▶ _Extracted data_
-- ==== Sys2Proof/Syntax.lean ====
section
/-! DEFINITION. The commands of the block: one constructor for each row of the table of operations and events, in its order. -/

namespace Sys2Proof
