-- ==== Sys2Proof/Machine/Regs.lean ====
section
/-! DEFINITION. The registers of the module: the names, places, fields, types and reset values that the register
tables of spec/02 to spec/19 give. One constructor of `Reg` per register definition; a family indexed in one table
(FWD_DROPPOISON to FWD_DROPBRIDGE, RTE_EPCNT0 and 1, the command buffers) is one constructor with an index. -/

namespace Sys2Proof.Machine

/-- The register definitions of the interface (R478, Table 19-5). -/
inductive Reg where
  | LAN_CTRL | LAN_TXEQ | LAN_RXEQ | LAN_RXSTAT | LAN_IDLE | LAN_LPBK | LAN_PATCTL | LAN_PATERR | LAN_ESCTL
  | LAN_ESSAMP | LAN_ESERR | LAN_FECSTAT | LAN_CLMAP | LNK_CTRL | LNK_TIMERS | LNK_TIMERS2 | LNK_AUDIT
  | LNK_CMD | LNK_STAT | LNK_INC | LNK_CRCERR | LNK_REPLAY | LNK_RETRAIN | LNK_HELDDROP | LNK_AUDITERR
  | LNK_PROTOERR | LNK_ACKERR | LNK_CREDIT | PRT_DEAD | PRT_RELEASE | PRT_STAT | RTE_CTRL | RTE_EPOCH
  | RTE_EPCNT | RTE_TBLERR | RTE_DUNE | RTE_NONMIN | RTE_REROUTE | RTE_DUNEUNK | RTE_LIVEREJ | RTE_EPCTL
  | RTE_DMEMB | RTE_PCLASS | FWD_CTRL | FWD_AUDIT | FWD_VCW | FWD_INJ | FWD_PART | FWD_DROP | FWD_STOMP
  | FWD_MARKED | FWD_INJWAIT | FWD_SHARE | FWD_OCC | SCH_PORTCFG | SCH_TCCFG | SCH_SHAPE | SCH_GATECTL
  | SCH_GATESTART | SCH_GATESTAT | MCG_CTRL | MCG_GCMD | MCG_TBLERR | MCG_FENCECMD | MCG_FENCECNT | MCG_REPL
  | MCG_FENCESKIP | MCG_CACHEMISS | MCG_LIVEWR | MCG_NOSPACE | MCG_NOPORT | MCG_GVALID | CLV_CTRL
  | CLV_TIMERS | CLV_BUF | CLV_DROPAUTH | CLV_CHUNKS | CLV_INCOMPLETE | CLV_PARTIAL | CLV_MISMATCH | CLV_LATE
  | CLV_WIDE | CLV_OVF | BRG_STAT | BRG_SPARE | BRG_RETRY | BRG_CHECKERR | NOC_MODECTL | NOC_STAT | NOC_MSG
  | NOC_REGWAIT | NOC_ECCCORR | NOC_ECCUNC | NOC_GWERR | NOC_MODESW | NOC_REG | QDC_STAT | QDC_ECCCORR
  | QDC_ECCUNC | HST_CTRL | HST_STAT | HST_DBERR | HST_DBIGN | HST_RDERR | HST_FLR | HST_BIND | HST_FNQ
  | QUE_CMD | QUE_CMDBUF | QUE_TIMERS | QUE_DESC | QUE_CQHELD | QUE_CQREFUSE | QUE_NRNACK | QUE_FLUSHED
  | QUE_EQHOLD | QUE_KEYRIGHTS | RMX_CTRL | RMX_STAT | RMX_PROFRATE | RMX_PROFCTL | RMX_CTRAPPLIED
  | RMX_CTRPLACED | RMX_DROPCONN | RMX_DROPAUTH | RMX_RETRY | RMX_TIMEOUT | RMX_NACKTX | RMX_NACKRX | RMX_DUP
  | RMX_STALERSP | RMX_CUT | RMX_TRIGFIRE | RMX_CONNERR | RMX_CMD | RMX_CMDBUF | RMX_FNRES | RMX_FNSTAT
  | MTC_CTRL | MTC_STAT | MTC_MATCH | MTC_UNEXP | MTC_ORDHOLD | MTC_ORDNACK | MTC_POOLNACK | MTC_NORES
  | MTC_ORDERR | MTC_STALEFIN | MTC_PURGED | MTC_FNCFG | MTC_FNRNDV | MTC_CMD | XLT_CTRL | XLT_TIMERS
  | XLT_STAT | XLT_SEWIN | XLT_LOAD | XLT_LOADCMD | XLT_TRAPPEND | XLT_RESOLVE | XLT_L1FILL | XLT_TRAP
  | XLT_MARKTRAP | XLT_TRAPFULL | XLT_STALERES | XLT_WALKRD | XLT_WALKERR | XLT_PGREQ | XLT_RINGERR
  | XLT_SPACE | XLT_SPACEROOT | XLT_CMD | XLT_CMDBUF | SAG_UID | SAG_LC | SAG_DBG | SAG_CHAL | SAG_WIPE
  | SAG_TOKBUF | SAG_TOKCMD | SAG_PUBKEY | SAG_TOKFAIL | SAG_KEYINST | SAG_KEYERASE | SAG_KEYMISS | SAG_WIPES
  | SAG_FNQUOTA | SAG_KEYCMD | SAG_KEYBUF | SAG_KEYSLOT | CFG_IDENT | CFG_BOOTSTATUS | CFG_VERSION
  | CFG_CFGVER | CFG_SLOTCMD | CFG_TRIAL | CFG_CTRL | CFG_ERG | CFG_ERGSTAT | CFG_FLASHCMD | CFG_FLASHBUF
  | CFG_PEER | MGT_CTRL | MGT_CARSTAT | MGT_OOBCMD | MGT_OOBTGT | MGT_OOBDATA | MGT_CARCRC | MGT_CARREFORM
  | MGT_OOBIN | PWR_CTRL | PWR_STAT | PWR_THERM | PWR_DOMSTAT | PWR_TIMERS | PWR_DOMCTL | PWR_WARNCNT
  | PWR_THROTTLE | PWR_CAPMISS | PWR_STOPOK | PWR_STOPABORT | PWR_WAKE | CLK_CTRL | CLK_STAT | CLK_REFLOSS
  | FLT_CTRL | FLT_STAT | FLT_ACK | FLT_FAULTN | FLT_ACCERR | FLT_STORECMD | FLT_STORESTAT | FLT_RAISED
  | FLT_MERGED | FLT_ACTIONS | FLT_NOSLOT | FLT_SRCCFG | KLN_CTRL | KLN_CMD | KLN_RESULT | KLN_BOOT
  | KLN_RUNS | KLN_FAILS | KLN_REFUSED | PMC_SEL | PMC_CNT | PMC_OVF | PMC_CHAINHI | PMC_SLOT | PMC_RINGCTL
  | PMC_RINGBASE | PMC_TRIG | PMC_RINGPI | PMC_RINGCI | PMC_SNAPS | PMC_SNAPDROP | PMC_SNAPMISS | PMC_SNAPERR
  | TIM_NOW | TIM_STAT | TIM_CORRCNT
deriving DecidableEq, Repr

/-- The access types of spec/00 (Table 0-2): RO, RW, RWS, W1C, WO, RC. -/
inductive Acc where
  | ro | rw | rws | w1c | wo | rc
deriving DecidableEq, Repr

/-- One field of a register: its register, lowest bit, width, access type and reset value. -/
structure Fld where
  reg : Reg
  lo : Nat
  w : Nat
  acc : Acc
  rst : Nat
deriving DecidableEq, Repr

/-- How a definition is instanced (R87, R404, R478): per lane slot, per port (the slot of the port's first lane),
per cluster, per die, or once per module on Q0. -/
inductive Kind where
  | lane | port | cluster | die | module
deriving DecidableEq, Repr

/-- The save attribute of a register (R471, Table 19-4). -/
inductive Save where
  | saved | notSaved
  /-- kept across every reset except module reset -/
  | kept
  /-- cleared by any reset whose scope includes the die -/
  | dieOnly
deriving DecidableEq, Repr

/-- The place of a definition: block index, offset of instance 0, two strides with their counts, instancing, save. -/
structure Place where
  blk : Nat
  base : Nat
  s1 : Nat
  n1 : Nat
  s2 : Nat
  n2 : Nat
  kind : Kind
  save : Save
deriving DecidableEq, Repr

...

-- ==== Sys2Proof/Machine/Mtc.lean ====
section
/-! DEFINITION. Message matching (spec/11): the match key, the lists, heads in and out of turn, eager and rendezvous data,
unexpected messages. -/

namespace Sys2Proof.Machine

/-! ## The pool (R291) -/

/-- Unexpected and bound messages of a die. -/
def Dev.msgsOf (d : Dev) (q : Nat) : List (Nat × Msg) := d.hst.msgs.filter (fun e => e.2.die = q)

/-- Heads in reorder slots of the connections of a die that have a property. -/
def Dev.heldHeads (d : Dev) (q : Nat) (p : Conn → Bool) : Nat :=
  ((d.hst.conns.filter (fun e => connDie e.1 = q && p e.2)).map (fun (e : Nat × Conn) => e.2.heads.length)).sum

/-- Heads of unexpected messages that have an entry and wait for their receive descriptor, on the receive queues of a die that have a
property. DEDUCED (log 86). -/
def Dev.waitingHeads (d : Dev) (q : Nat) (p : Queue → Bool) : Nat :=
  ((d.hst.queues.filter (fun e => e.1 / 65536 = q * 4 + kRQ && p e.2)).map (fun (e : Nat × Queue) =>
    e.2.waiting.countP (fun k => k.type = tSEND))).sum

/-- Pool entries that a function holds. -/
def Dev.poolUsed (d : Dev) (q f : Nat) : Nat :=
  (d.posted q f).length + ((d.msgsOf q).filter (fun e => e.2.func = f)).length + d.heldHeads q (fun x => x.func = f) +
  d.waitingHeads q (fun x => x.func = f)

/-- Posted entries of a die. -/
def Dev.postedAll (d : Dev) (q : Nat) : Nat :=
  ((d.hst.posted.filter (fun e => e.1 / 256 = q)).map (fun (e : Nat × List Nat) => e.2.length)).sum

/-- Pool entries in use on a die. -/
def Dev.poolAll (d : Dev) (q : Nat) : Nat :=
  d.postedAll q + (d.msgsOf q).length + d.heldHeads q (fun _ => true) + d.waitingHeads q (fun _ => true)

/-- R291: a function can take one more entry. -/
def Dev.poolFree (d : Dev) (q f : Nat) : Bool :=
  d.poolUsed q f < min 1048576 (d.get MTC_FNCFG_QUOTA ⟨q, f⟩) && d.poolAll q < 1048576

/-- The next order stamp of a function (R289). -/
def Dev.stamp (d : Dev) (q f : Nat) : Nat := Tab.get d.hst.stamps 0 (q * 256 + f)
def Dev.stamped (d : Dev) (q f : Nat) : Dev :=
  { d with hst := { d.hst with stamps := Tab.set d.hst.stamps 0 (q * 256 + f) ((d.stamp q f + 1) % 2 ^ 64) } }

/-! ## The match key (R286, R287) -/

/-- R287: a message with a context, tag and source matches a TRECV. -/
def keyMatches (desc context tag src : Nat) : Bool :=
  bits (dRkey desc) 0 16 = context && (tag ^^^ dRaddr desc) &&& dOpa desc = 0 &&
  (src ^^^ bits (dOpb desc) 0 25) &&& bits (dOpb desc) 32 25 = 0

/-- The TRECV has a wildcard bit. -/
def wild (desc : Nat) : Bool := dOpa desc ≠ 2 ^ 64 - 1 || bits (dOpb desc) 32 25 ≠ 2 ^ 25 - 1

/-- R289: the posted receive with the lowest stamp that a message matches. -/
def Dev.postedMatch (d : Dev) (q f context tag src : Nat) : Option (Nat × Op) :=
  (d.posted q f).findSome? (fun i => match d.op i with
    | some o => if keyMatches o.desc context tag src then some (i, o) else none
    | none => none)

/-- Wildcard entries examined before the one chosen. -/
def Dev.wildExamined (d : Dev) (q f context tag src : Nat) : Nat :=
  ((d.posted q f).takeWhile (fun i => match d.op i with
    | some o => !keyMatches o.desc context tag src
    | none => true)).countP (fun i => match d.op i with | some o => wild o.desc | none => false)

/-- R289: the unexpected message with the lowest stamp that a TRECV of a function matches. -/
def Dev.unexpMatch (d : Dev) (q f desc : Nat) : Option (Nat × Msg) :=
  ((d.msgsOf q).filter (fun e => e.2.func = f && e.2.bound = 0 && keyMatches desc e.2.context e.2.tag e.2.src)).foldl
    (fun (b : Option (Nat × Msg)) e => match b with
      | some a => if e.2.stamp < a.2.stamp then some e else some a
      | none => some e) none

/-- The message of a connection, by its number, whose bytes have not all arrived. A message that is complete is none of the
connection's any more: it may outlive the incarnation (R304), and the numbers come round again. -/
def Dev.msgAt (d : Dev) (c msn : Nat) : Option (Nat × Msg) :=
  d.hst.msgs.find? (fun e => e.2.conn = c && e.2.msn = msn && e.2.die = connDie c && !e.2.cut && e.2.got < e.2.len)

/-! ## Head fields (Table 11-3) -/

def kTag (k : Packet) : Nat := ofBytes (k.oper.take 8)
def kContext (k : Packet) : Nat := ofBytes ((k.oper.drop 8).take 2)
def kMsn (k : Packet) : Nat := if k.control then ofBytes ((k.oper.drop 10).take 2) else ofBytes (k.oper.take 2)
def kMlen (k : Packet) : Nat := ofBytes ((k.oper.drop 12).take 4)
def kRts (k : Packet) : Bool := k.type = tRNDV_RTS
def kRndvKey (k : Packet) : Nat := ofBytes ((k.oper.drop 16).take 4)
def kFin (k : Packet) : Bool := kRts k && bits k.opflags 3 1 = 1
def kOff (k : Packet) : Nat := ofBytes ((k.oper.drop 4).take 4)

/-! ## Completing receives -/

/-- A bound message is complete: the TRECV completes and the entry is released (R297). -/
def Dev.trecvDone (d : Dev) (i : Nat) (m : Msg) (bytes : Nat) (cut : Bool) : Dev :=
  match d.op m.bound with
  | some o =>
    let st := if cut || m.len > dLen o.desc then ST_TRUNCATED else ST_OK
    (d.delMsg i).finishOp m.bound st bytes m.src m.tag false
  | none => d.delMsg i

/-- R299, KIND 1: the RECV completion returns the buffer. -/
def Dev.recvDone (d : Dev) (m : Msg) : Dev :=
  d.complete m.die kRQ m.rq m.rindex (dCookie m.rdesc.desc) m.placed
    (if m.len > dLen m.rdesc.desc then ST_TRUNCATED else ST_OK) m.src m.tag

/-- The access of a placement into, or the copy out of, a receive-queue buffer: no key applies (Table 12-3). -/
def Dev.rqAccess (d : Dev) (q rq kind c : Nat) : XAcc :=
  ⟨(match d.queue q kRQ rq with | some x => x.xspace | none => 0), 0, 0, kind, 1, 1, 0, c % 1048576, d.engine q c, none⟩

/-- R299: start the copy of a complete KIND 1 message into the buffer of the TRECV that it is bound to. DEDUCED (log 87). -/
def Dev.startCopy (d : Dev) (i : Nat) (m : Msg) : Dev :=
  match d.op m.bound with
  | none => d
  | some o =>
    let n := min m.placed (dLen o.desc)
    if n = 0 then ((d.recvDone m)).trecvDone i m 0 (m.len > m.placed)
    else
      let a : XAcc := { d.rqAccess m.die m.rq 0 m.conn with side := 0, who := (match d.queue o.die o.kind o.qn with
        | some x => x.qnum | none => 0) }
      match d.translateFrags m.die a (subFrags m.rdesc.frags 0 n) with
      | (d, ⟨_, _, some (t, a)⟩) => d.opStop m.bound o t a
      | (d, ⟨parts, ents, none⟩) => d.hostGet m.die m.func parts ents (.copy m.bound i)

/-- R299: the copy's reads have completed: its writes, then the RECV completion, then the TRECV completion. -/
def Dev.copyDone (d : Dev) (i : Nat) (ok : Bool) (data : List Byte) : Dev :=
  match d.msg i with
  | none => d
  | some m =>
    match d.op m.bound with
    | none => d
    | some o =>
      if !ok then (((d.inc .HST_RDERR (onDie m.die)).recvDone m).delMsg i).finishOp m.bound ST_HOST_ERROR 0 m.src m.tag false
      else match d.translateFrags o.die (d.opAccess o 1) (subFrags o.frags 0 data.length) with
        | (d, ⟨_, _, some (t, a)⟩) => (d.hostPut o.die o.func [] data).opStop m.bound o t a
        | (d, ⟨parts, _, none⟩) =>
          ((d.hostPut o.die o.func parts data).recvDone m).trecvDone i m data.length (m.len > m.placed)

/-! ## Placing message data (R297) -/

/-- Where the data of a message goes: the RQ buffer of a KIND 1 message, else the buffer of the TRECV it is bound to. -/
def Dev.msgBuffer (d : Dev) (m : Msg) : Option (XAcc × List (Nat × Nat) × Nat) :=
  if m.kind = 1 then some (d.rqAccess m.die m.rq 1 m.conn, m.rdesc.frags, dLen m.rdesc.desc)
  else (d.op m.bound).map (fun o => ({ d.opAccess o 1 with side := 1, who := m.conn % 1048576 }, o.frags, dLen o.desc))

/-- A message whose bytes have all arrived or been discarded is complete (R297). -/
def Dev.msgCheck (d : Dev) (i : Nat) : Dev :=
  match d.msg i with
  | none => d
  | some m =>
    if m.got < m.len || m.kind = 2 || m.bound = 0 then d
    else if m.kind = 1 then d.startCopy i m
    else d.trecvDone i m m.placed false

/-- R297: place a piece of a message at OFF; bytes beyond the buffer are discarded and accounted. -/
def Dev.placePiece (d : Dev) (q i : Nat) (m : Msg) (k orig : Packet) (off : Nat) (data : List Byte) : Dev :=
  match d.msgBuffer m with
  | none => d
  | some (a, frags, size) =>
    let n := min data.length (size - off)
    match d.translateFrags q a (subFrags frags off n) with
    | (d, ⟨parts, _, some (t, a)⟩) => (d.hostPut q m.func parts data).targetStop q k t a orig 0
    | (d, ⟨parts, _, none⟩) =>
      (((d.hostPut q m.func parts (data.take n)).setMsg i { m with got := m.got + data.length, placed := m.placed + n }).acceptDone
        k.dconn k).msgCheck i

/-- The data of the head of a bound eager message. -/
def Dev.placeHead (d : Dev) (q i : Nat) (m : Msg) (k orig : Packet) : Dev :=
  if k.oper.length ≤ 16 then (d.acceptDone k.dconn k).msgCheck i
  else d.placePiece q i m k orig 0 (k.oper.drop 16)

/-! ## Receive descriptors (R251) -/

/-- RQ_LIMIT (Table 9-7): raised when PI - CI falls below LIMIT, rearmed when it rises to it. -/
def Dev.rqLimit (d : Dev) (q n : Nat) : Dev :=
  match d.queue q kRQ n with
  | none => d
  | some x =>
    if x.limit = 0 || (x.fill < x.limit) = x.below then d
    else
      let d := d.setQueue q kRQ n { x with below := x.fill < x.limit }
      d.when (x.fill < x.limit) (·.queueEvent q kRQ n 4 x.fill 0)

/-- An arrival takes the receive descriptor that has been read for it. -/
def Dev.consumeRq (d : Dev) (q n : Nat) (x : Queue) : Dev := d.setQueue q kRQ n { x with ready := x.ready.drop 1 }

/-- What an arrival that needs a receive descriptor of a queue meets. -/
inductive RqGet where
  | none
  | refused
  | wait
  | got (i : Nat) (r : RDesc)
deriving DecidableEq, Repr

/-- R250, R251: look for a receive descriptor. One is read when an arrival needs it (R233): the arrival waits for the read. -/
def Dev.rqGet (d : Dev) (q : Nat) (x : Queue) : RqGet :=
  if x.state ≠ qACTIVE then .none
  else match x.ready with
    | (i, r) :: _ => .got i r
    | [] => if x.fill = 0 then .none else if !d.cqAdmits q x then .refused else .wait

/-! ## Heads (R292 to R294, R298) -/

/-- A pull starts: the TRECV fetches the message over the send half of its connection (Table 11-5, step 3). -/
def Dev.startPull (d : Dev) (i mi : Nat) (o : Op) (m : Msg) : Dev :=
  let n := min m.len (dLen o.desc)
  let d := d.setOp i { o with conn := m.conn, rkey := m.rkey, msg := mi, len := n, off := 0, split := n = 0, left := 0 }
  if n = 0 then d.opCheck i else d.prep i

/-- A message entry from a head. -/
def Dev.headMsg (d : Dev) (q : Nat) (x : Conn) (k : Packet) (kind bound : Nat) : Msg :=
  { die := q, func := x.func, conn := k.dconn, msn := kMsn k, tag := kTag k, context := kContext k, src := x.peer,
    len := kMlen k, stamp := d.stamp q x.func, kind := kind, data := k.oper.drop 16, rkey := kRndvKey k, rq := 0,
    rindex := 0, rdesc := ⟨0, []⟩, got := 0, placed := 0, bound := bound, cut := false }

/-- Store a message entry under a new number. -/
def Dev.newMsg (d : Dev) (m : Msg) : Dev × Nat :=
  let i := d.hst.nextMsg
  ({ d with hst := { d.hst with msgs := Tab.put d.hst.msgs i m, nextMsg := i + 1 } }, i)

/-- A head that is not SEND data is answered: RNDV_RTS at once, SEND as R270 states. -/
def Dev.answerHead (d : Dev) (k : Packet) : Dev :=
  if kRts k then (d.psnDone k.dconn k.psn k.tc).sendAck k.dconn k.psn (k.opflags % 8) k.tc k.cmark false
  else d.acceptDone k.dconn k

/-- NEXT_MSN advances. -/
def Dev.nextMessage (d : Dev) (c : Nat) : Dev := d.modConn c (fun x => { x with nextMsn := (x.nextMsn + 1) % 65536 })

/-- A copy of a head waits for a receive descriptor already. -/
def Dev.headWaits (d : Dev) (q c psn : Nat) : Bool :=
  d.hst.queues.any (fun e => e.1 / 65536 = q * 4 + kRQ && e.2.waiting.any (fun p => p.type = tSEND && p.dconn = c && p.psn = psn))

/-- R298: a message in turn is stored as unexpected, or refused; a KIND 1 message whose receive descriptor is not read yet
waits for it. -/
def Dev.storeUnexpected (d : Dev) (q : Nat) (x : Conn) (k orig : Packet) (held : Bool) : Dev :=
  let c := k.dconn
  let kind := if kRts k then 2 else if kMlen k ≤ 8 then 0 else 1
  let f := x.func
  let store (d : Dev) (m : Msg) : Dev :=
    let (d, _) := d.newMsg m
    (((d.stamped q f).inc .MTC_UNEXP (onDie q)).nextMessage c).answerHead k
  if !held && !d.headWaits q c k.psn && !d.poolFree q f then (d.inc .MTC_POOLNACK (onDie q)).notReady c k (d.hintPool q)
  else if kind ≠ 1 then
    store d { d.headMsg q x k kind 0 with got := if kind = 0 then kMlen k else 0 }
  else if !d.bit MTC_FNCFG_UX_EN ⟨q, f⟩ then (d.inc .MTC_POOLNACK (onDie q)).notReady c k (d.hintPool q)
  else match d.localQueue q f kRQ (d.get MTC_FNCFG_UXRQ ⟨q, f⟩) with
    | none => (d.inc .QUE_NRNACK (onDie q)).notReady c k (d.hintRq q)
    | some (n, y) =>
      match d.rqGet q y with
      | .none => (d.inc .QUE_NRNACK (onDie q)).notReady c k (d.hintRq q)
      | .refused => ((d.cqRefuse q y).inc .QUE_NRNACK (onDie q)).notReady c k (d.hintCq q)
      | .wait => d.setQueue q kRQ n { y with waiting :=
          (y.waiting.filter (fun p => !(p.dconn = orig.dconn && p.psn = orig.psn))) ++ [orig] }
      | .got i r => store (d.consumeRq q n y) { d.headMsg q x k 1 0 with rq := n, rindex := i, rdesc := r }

▶ _Required action_
Using the entries above, return exactly the lines from the line with "MCG_FENCECNT | MCG_REPL" to the line with "MCG_GVALID | CLV_CTRL", counting both of those lines.

▶ _Response to the exercise_
  | SCH_GATESTART | SCH_GATESTAT | MCG_CTRL | MCG_GCMD | MCG_TBLERR | MCG_FENCECMD | MCG_FENCECNT | MCG_REPL
  | MCG_FENCESKIP | MCG_CACHEMISS | MCG_LIVEWR | MCG_NOSPACE | MCG_NOPORT | MCG_GVALID | CLV_CTRL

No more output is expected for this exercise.